A dicotomia bem e mal pode ser observada com maior evidência no editorial de 6 de julho de 1889. O bem está diretamente ligado à verdade, ao esclarecimento e, consequentemente, à luz do novo século. Em oposição, estão os relatos das injustiças e do descaso dos quais as mulheres são vítimas, atitudes essas associadas ao passado.

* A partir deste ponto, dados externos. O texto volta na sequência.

theorem runSelftest_kept {z : State} {run : SelftestRun} {c : Cmd} {s : State} (kz : Kept z s) : Kept z (runSelftest run c s) := by
  unfold runSelftest
  repeat'
    first
    | (extract_lets -merge -useContext -underBinder +onlyGivenNames x; subst x)
    | with_reducible assumption
    | with_reducible apply Kept.refl
    | with_reducible apply failCmd_kept
    | with_reducible apply stageDone_kept
    | with_reducible apply Kept.ite
    | intro _
    | with_reducible rfl
    | split
    | with_reducible apply Kept.set

theorem execSafetySelftest_keptR {id : Nat} {run : SelftestRun} {s : State} : KeptR s (execSafetySelftest id run s) := by
  unfold execSafetySelftest
  repeat'
    first
    | with_reducible assumption
    | with_reducible apply Kept.refl
    | with_reducible apply KeptR.unit
    | with_reducible apply KeptR.regWrite
    | with_reducible apply KeptR.ok
    | with_reducible apply KeptR.next
    | with_reducible apply KeptR.fault
    | with_reducible apply runReady_kept
    | with_reducible apply runSelftest_kept
    | intro _

theorem commitSelftest_kept {z s : State} (kz : Kept z s) : Kept z (commitSelftest s) := by
  unfold commitSelftest
  refine Kept.setSaf kz ?_ rfl rfl
  dsimp only
  split
  · rename_i e; rw [e]; exact fun _ => by decide
  · exact id

theorem endJob_kept {z : State} {no : Nat} {job : SafetyJob} {s : State} (kz : Kept z s) : Kept z (endJob no job s) := by
  unfold endJob
  repeat'
    first
    | with_reducible assumption
    | with_reducible apply Kept.refl
    | with_reducible apply Kept.ite
    | intro _
    | with_reducible rfl
    | split
    | with_reducible apply Kept.set
    | (simp only [lengths, modAt_length, setAt_length, List.length_map, List.length_mapIdx]; done)

theorem execSafetyJobEnd_keptR {job : SafetyJob} {vector : List Nat} {s : State} : KeptR s (execSafetyJobEnd job vector s) := by
  unfold execSafetyJobEnd
  repeat'
    first
    | (extract_lets -merge -useContext -underBinder +onlyGivenNames x; apply KeptR.cut (x := x); rotate_left; intro hx; clear_value x; rotate_left; dsimp only [x]; clear x)
    | (extract_lets -merge -useContext -underBinder +onlyGivenNames x; apply Kept.cut (x := x); rotate_left; intro hx; clear_value x; rotate_left; dsimp only [x]; clear x)
    | (extract_lets -merge -useContext -underBinder +onlyGivenNames x; subst x)
    | with_reducible assumption
    | with_reducible apply Kept.refl
    | with_reducible apply KeptR.unit
    | with_reducible apply KeptR.regWrite
    | with_reducible apply KeptR.ok
    | with_reducible apply KeptR.next
    | with_reducible apply KeptR.fault
    | with_reducible apply KeptR.refused
    | with_reducible apply endJob_kept
    | with_reducible apply modFrameAt_kept
    | with_reducible apply settleDispatch_kept
    | with_reducible apply decideFrame_kept
    | with_reducible apply pruneFrames_kept
    | with_reducible apply Kept.ite
    | intro _
    | with_reducible rfl
    | split
    | with_reducible apply Kept.set
    | (simp only [lengths, modAt_length, setAt_length, List.length_map, List.length_mapIdx]; done)

theorem execFrameDeadlineExpiry_keptR {s : State} : KeptR s (execFrameDeadlineExpiry s) := by
  unfold execFrameDeadlineExpiry
  repeat'
    first
    | with_reducible assumption
    | with_reducible apply Kept.refl
    | with_reducible apply KeptR.unit
    | with_reducible apply KeptR.regWrite
    | with_reducible apply KeptR.ok
    | with_reducible apply KeptR.next
    | with_reducible apply KeptR.fault
    | with_reducible apply decideFrame_kept
    | with_reducible rfl
    | split

theorem execAbsentFrameTimeout_keptR {s : State} : KeptR s (execAbsentFrameTimeout s) := by
  unfold execAbsentFrameTimeout
  repeat'
    first
    | with_reducible assumption
    | with_reducible apply Kept.refl
    | with_reducible apply KeptR.unit
    | with_reducible apply KeptR.regWrite
    | with_reducible apply KeptR.ok
    | with_reducible apply KeptR.next
    | with_reducible apply KeptR.fault
    | with_reducible apply seqDropped_kept

theorem execLockstepMismatch_keptR {pair : Nat} {s : State} : KeptR s (execLockstepMismatch pair s) := by
  unfold execLockstepMismatch
  repeat'
    first
    | with_reducible assumption
    | with_reducible apply Kept.refl
    | with_reducible apply KeptR.unit
    | with_reducible apply KeptR.regWrite
    | with_reducible apply KeptR.ok
    | with_reducible apply KeptR.next
    | with_reducible apply KeptR.fault
    | with_reducible apply latch_kept

theorem execIslandSramDoubleError_keptR {addr : Nat} {s : State} : KeptR s (execIslandSramDoubleError addr s) := by
  unfold execIslandSramDoubleError
  repeat'
    first
    | with_reducible assumption
    | with_reducible apply Kept.refl
    | with_reducible apply KeptR.unit
    | with_reducible apply KeptR.regWrite
    | with_reducible apply KeptR.ok
    | with_reducible apply KeptR.next
    | with_reducible apply KeptR.fault
    | with_reducible apply latch_kept

theorem execKeasterParityError_keptR {s : State} : KeptR s (execKeasterParityError s) := by
  unfold execKeasterParityError
  repeat'
    first
    | with_reducible assumption
    | with_reducible apply Kept.refl
    | with_reducible apply KeptR.unit
    | with_reducible apply KeptR.regWrite
    | with_reducible apply KeptR.ok
    | with_reducible apply KeptR.next
    | with_reducible apply KeptR.fault
    | with_reducible apply latch_kept

end Sys2Proof.Laws
end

No tempo das luzes não se admite que tais atitudes sejam tomadas, é incoerente que um homem do progresso ignore a presença e o valor da mulher na sociedade.

A jornalista faz uso de uma expressão para separar esses dois momentos discursivos: “Agora, porém que a taça transbordou, ousamos levantar nossas debeis vozes pedindo-vos, repitamos: - reparação dos vossos erros e de vossas injustiças” (Anexo 3, linhas 72-74, grifo nosso). A marca dêitica do agora define a separação entre o passado e o presente reafirmando, a partir do presente, a possibilidade de as mulheres se inserirem na sociedade e reivindicarem seus direitos. Neste trecho, Senhorinha assume o pronome nós e, ao mesmo tempo em que fala de si, engloba a voz das demais mulheres de sua época. A expressão a taça transbordou indica que a situação de indiferença com as mulheres não podia mais continuar. Ela pode funcionar também como indício dessa nova realidade, como um marco indicador de que a partir de então (do momento da enunciação), o curso da sociedade será outro, caracterizado pela liberdade, pela abertura do ensino às mulheres e por sua consequente valorização enquanto educadora.

Notamos a oposição temática entre progresso e regresso, manifestada linguisticamente no trecho seguinte:

Innumeros exemplos a historia nos dá de que Deos tem concedido benevolo destino a muitos homens que forão educados por suas mãis, e debalde tentarão os retrogrados negar a influencia benéfica que

uma mãi sensivel sem fraqueza, e religiosa sem rigidez, tem exercido sobre o caracter de seus filhos (Anexo 2, linhas 1-4, grifo nosso)

Uma evidência do progresso é, portanto, reconhecer que a mãe é capaz de trazer bons ensinamentos aos seus filhos. Assim, são chamados de retrógrados aqueles que desconsideram essa influência. Percebemos novamente a inscrição do bem e do mal no discurso, uma vez que o destino benévolo é concedido aos homens que foram educados por suas mães, sendo esta afirmação acompanhada de sua oposição indireta de que os homens que não receberam a digna educação de suas mães não possuem um destino tão frutuoso.

A dualidade apresentada por Senhorinha em seu discurso conjuga com o racionalismo do pensamento cartesiano, que propõe, a partir da relação entre substância finita de um lado, e entre espírito e matéria do outro, a divisão de elementos que se opõem na configuração do universo. Em seu estudo sobre a historicidade e a compreensão sobre o corpo, Grosz esclarece o dualismo instituído por Descartes: “... é a suposição de que há duas substâncias distintas, mutuamente exclusivas e mutuamente exaustivas, a mente e o corpo, cada uma das quais habita seu próprio domínio

autocontido. Tomadas em conjunto, as duas tem características incompatíveis”

(GROSZ, 2000, p.54). A ideia da dualidade corpo e mente (cartesianismo) parece ser recuperada no discurso dos editoriais da jornalista, através de outros elementos que se opõem: vício e virtude, mal e bem, velho e novo. Trata-se de mais uma evidência da proposta da racional emancipação feminina, pois Senhorinha ancora seu discurso no pensamento racionalista, progressista e cartesiano.